[Task objective]: Within these entries, which lines include the string "error"? Copy each one.

------------------------------

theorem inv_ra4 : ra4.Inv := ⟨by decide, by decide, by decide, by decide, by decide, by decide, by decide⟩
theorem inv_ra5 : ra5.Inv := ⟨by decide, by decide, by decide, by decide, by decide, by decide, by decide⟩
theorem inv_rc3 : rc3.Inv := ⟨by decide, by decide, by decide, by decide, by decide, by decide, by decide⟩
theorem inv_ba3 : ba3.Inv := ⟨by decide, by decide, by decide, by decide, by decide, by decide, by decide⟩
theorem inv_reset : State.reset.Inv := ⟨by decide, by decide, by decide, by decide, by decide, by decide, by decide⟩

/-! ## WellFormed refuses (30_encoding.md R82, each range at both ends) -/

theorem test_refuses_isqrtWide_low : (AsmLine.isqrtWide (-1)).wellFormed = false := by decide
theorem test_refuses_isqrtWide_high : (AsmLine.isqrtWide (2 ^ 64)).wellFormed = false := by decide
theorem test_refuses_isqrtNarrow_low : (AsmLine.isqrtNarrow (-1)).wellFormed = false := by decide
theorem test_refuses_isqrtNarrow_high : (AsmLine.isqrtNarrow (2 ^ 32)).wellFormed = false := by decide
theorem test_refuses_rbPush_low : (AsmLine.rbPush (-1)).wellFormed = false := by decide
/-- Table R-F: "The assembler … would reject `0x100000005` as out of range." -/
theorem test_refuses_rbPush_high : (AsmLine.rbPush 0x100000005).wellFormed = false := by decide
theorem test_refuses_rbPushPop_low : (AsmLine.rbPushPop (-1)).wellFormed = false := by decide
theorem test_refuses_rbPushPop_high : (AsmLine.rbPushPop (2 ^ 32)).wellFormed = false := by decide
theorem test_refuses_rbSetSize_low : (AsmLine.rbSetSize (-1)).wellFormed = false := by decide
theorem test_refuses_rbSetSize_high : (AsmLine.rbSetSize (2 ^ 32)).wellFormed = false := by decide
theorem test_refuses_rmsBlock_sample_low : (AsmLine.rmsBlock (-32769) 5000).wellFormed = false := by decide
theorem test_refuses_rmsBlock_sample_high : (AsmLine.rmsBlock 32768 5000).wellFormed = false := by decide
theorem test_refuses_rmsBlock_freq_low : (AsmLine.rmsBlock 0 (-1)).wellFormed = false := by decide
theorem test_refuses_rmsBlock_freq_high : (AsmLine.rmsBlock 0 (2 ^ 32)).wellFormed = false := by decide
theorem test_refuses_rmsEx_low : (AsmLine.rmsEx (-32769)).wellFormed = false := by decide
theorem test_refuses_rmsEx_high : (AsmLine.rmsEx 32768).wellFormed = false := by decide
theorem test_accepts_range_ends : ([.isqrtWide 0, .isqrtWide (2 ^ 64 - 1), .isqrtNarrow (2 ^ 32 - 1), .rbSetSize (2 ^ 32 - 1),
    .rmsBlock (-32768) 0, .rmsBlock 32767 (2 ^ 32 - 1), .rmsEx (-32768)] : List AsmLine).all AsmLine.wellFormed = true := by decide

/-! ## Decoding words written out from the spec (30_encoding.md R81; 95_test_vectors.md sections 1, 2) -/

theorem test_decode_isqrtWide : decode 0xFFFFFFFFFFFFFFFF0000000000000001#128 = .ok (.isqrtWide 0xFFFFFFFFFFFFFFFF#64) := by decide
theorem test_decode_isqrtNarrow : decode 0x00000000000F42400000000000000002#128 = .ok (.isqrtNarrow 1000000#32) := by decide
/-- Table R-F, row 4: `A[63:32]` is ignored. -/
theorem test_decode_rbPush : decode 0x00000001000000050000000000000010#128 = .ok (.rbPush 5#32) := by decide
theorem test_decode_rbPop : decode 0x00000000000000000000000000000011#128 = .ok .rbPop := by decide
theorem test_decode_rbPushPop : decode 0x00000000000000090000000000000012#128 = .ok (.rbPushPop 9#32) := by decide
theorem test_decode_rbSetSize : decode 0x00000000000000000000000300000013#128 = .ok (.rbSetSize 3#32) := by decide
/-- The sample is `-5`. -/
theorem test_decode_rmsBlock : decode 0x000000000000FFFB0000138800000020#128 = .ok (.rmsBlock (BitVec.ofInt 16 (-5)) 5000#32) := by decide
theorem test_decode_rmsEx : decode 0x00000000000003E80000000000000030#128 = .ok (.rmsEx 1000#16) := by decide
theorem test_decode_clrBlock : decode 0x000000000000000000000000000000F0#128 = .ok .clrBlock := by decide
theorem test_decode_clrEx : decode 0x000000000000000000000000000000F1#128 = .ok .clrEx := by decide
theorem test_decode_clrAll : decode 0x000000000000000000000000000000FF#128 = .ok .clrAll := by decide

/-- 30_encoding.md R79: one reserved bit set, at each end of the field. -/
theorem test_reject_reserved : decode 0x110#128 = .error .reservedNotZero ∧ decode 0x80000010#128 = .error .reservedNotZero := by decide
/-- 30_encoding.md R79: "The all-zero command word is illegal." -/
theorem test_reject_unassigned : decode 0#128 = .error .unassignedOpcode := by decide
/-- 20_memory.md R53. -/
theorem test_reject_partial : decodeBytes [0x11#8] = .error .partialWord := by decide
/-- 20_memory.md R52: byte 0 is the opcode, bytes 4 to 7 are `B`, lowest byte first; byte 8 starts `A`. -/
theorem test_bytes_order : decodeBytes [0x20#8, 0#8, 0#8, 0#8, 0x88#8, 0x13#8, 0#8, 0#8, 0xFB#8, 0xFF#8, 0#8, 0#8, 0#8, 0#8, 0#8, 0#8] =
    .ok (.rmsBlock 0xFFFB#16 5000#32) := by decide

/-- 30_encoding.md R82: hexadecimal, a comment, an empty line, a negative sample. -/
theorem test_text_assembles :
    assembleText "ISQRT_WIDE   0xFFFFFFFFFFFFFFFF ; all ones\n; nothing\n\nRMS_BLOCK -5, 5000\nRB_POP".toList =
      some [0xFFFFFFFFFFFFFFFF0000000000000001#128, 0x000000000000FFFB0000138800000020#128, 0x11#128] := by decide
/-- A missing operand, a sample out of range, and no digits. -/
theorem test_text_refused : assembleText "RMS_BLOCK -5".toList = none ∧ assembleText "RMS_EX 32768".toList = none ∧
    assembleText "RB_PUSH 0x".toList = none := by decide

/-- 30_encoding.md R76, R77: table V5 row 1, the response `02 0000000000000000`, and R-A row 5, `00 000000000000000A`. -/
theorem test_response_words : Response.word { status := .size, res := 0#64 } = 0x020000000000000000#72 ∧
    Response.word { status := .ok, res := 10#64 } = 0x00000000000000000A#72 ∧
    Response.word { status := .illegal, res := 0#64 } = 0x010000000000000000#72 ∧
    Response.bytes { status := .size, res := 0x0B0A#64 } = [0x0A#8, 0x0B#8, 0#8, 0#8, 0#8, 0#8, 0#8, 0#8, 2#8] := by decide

------------------------------

[Output for this exercise]:
theorem test_reject_reserved : decode 0x110#128 = .error .reservedNotZero ∧ decode 0x80000010#128 = .error .reservedNotZero := by decide
theorem test_reject_unassigned : decode 0#128 = .error .unassignedOpcode := by decide
theorem test_reject_partial : decodeBytes [0x11#8] = .error .partialWord := by decide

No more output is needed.